Stenoma rhothiodes

Scientific classification
- Domain: Eukaryota
- Kingdom: Animalia
- Phylum: Arthropoda
- Class: Insecta
- Order: Lepidoptera
- Family: Depressariidae
- Genus: Stenoma
- Species: S. rhothiodes
- Binomial name: Stenoma rhothiodes Meyrick, 1915

= Stenoma rhothiodes =

- Authority: Meyrick, 1915

Species of moth

Stenoma rhothiodes is a moth of the family Depressariidae. It is found in São Paulo, Brazil.

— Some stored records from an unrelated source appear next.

theorem Plot.departed_pass {next : Fibre → Fibre} {guard : Nat} {m : Nat × Fibre} {l : List (Nat × Fibre)} (stays : m.2.pred guard = false) (p : Plot) :
    p.departed next guard (m :: l) = (p.setFibre (next m.2)).departed next guard l := by
  rw [Plot.departed, List.foldl_cons, if_neg (by simp [stays]), Plot.departed]

/-- The members of an issue that exit: those whose guard is true. -/
def leavers (guard : Nat) (l : List (Nat × Fibre)) : List Nat :=
  (l.filter fun m => m.2.pred guard).map (·.2.fid)

/-- What a plot is once the members of an issue have left it: its sets, its slots, its loads on their way and its fibres. -/
structure Departed (next : Fibre → Fibre) (guard : Nat) (l : List (Nat × Fibre)) (p q : Plot) : Prop where
  exited : q.exited = p.exited ++ leavers guard l
  sets : q.c = p.c.map (CSet.without (leavers guard l))
  slots : q.j = p.j.map (JSlot.without (leavers guard l))
  loads : q.pendLoads = p.pendLoads.filter fun d => decide (d.owner ∉ leavers guard l)
  gone : ∀ f ∈ leavers guard l, q.fibre? f = none
  on : ∀ m ∈ l, m.2.pred guard = false → (p.fibre? m.2.fid).isSome → q.fibre? m.2.fid = some (next m.2)
  others : ∀ g, g ∉ l.map (·.2.fid) → q.fibre? g = p.fibre? g

theorem Plot.fibre?_setFibre_none {p : Plot} {f : Fibre} {fid : Nat} (h : p.fibre? fid = none) : (p.setFibre f).fibre? fid = none := by
  by_cases e : fid = f.fid
  · subst e
    rw [Plot.fibre?_setFibre, h]
    rfl
  · rw [Plot.fibre?_setFibre_ne _ _ _ e, h]

theorem leavers_sub {guard : Nat} {l : List (Nat × Fibre)} {f : Nat} (h : f ∈ leavers guard l) : f ∈ l.map (·.2.fid) := by
  obtain ⟨m, hm, rfl⟩ := List.mem_map.1 h
  exact List.mem_map_of_mem (List.mem_filter.1 hm).1

/-- The first member exits before the others. -/
theorem Departed.exit {next : Fibre → Fibre} {guard : Nat} {m : Nat × Fibre} {l : List (Nat × Fibre)} {p q : Plot} (leaves : m.2.pred guard = true)
    (new : m.2.fid ∉ l.map (·.2.fid)) (small : ∀ f ∈ leavers guard (m :: l), f < 1024) (h : Departed next guard l (p.exit m.2.fid) q) :
    Departed next guard (m :: l) p q := by
  have out : leavers guard (m :: l) = m.2.fid :: leavers guard l := by simp [leavers, leaves]
  have fresh : m.2.fid ∉ leavers guard l := fun h => new (leavers_sub h)
  rw [out] at small
  refine ⟨?_, ?_, ?_, ?_, ?_, ?_, ?_⟩
  · rw [h.exited, out]
    simp [Plot.exit]
  · rw [h.sets, Plot.exit_c, out, List.map_map]
    exact List.map_congr_left fun y _ => CSet.without_without small fresh
  · rw [h.slots, Plot.exit_j, out, List.map_map]
    exact List.map_congr_left fun y _ => y.without_without _ _
  · rw [h.loads, out]
    simp only [Plot.exit, List.filter_filter]
    refine List.filter_congr fun d _ => ?_
    by_cases e : d.owner = m.2.fid <;> simp [e, fresh]
  · rw [out]
    intro f hf
    obtain rfl | hf := List.mem_cons.1 hf
    · rw [h.others _ new, Plot.fibre?_exit]
    · exact h.gone f hf
  · intro n hn hguard hsome
    obtain rfl | hn := List.mem_cons.1 hn
    · rw [leaves] at hguard
      cases hguard
    · have ne : n.2.fid ≠ m.2.fid := fun e => new (e ▸ List.mem_map_of_mem hn)
      exact h.on n hn hguard (by rw [Plot.fibre?_exit_ne ne]; exact hsome)
  · intro g hg
    simp only [List.map_cons, List.mem_cons, not_or] at hg
    rw [h.others g hg.2, Plot.fibre?_exit_ne hg.1]

/-- The first member goes on before the others. -/
theorem Departed.pass {next : Fibre → Fibre} (kept : ∀ f, (next f).fid = f.fid) {guard : Nat} {m : Nat × Fibre} {l : List (Nat × Fibre)}
    {p q : Plot} (stays : m.2.pred guard = false) (new : m.2.fid ∉ l.map (·.2.fid)) (h : Departed next guard l (p.setFibre (next m.2)) q) :
    Departed next guard (m :: l) p q := by
  have out : leavers guard (m :: l) = leavers guard l := by simp [leavers, stays]
  obtain ⟨exited, sets, slots, loads, gone, on, others⟩ := h
  rw [← out] at exited sets slots loads gone
  refine ⟨exited, sets, slots, loads, gone, ?_, ?_⟩
  · intro n hn hguard hsome
    obtain rfl | hn := List.mem_cons.1 hn
    · rw [others _ new, ← kept n.2, Plot.fibre?_setFibre, kept]
      obtain ⟨g, hg⟩ := Option.isSome_iff_exists.1 hsome
      simp [hg]
    · have ne : n.2.fid ≠ (next m.2).fid := fun e => new (kept m.2 ▸ e ▸ List.mem_map_of_mem hn)
      exact on n hn hguard (by rw [Plot.fibre?_setFibre_ne _ _ _ ne]; exact hsome)
  · intro g hg
    simp only [List.map_cons, List.mem_cons, not_or] at hg
    rw [others g hg.2, Plot.fibre?_setFibre_ne _ _ _ (by rw [kept]; exact hg.1)]

theorem departed {next : Fibre → Fibre} (kept : ∀ f, (next f).fid = f.fid) {guard : Nat} {l : List (Nat × Fibre)}
    (nodup : (l.map (·.2.fid)).Nodup) (small : ∀ f ∈ leavers guard l, f < 1024) (p : Plot) :
    Departed next guard l p (p.departed next guard l) := by
  induction l generalizing p with
  | nil =>
    have sets : CSet.without (leavers guard []) = id := funext CSet.without_nil
    have slots : JSlot.without (leavers guard []) = id := funext JSlot.without_nil
    refine ⟨(List.append_nil _).symm, ?_, ?_, ?_, nofun, nofun, fun _ _ => rfl⟩
    · rw [sets, List.map_id]
      rfl
    · rw [slots, List.map_id]
      rfl
    · simp [leavers, Plot.departed]
  | cons m rest ih =>
    obtain ⟨new, nodup⟩ := List.nodup_cons.1 nodup
    have rest_small : ∀ f ∈ leavers guard rest, f < 1024 := fun f hf => small f (by
      obtain ⟨n, hn, e⟩ := List.mem_map.1 hf
      obtain ⟨hn, hg⟩ := List.mem_filter.1 hn
      exact List.mem_map.2 ⟨n, List.mem_filter.2 ⟨List.mem_cons_of_mem _ hn, hg⟩, e⟩)
    cases hp : m.2.pred guard with
    | true =>
      rw [Plot.departed_exit hp]
      exact (ih nodup rest_small _).exit hp new small
    | false =>
      rw [Plot.departed_pass hp]
      exact (ih nodup rest_small _).pass kept hp new

/-! ### The end of an issue of which members exit -/

/-- A state that differs from another in one plot, in cores, and in what is under way at homes for its fibres. -/
structure Leaves (pid : Nat) (G : Plot → Plot) (s t : State) : Prop where
  rest : { t with plots := [], cores := [], homeQ := [], retries := [], hostAtomics := [], publishes := [] } =
    { s with plots := [], cores := [], homeQ := [], retries := [], hostAtomics := [], publishes := [] }
  others : ∀ j, j ≠ pid → t.plot? j = s.plot? j
  plot : t.plot? pid = (s.plot? pid).map G

theorem Leaves.trans {pid : Nat} {G H : Plot → Plot} {s t u : State} (h : Leaves pid G s t) (k : Leaves pid H t u) : Leaves pid (H ∘ G) s u :=
  ⟨k.rest.trans h.rest, fun j hj => (k.others j hj).trans (h.others j hj), by rw [k.plot, h.plot, Option.map_map]⟩

theorem Leaves.mem {pid : Nat} {G : Plot → Plot} {s t : State} (h : Leaves pid G s t) : t.mem = s.mem :=
  (congrArg State.mem h.rest : _)

theorem Leaves.tags {pid : Nat} {G : Plot → Plot} {s t : State} (h : Leaves pid G s t) : t.tags = s.tags :=
  (congrArg State.tags h.rest : _)

theorem leaves_modPlot (s : State) (pid : Nat) (G : Plot → Plot) (hG : ∀ p, (G p).pid = p.pid) : Leaves pid G s (s.modPlot pid G) :=
  ⟨rfl, fun j hj => State.plot?_modPlot_ne s pid j G hG hj, State.plot?_modPlot s pid G hG⟩

theorem leaves_exitFibre (s : State) (pid fid : Nat) : Leaves pid (Plot.exit · fid) s (s.exitFibre pid fid) := by
  let u : State := { s with
    homeQ := (s.homeQ.map (·.orphan pid fid)).filter fun g => !g.parts.isEmpty
    retries := s.retries.map fun q => (q.1.orphan pid fid, q.2)
    hostAtomics := s.hostAtomics.map fun a => { a with reqs := a.reqs.map (·.orphan pid fid) }
    publishes := s.publishes.map fun q => if q.pid = pid ∧ q.fid = fid then { q with fid := ghost fid } else q }
  have left : Leaves pid (Plot.exit · fid) u (u.modPlot pid (Plot.exit · fid)) := leaves_modPlot u pid _ fun _ => rfl
  have cores (n : Nat) (c : Core → Core) : Leaves pid (Plot.exit · fid) u ((u.modPlot pid (Plot.exit · fid)).modCore n c) := by
    refine ⟨?_, fun j hj => by simpa using left.others j hj, by simpa using left.plot⟩
    rw [← left.rest]
    unfold State.modCore State.setCore
    split <;> rfl
  have same : Leaves pid (Plot.exit · fid) u (s.exitFibre pid fid) := by
    change Leaves pid _ u (match (u.modPlot pid (Plot.exit · fid)).plot? pid with
      | some p => (u.modPlot pid (Plot.exit · fid)).modCore p.core (·.orphan pid fid)
      | none => u.modPlot pid (Plot.exit · fid))
    split
    · exact cores _ _
    · exact left
  exact ⟨same.rest, same.others, same.plot⟩

/-- A member that goes on past a word. -/
def Issue.past (iss : Issue) (w : LaneWord) (f : Fibre) : Fibre :=
  f.advance iss.pc (iss.pc + BitVec.ofNat 40 w.size)

/-- The members of an issue leave the plot or go on one after another. -/
theorem leaves_settle (iss : Issue) (w : LaneWord) (l : List (Nat × Fibre)) (s : State) :
    Leaves iss.pid (Plot.departed (iss.past w) w.guard l) s
      ((w.outcomes (fun _ => .exit) l).foldl (fun t q => t.settle iss w.size q.1 q.2.1) s) := by
  induction l generalizing s with
  | nil => exact ⟨rfl, fun _ _ => rfl, Option.map_id'.symm⟩
  | cons m rest ih =>
    rw [LaneWord.outcomes, List.map_cons, List.foldl_cons]
    cases hp : m.2.pred w.guard with
    | true =>
      have step : Plot.departed (iss.past w) w.guard (m :: rest) = Plot.departed (iss.past w) w.guard rest ∘ (Plot.exit · m.2.fid) :=
        funext fun p => p.departed_exit hp
      rw [step]
      exact (leaves_exitFibre s iss.pid m.2.fid).trans (ih _)
    | false =>
      have step : Plot.departed (iss.past w) w.guard (m :: rest) = Plot.departed (iss.past w) w.guard rest ∘ (·.setFibre (iss.past w m.2)) :=
        funext fun p => p.departed_pass hp
      rw [step]
      exact (leaves_modPlot s iss.pid (·.setFibre (iss.past w m.2)) fun _ => rfl).trans (ih _)

/-- The members of an issue that do not exit. -/
def stayers (guard : Nat) (l : List (Nat × Fibre)) : List Nat :=
  (l.filter fun m => !m.2.pred guard).map (·.2.fid)

theorem stayers_listed (w : LaneWord) (l : List (Nat × Fibre)) :
    ∀ q ∈ (w.outcomes (fun _ => .exit) l).map (fun q => (q.1, q.2.1)), q.2.stays = true → q.1 ∈ stayers w.guard l := by
  intro q hq stays
  obtain ⟨o, ho, rfl⟩ := List.mem_map.1 hq
  obtain ⟨m, hm, rfl⟩ := List.mem_map.1 ho
  refine List.mem_map.2 ⟨m, List.mem_filter.2 ⟨hm, ?_⟩, rfl⟩
  cases hp : m.2.pred w.guard with
  | true =>
    rw [hp] at stays
    cases stays
  | false => rfl

/-- What a plot is after an issue of which members exit, but for its counts, its flags and its halt. -/
structure Left (s t : State) (iss : Issue) (w : LaneWord) (p q : Plot) : Prop where
  plot : t.plot? iss.pid = some q
  rest : { q with fibres := [], rcnt := 0, progress := [], flgPend := 0, halt := none } =
    { p.departed (iss.past w) w.guard (iss.live p) with
      fibres := [], rcnt := 0, progress := [], flgPend := 0, halt := none }
  away : ∀ fid, fid ∉ stayers w.guard (iss.live p) →
    q.fibre? fid = (p.departed (iss.past w) w.guard (iss.live p)).fibre? fid
  same : ∀ fid f, (p.departed (iss.past w) w.guard (iss.live p)).fibre? fid = some f →
    Becomes t iss fid f
  others : ∀ pid, pid ≠ iss.pid → t.plot? pid = s.plot? pid
  mem : t.mem = s.mem
  tags : t.tags = s.tags
  ended : t.issuing = none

The wingspan is about 17 mm. The forewings are white with a subtriangular fuscous patch extending on the dorsum from one-fourth to beyond the middle and reaching half across the wing, anteriorly spotted and sprinkled with black. There is an oblique fuscous strigula from the costa at one-fourth and an oblique fuscous spot on the middle of the costa, connected with an area of fuscous irroration and suffusion occupying the posterior half of the wing except along the costa and a spot on the tornus. The discal stigmata are small and dark fuscous and there are nine large blackish marginal dots around the posterior fourth of the costa and termen. The hindwings are pale whitish grey, more whitish towards the base.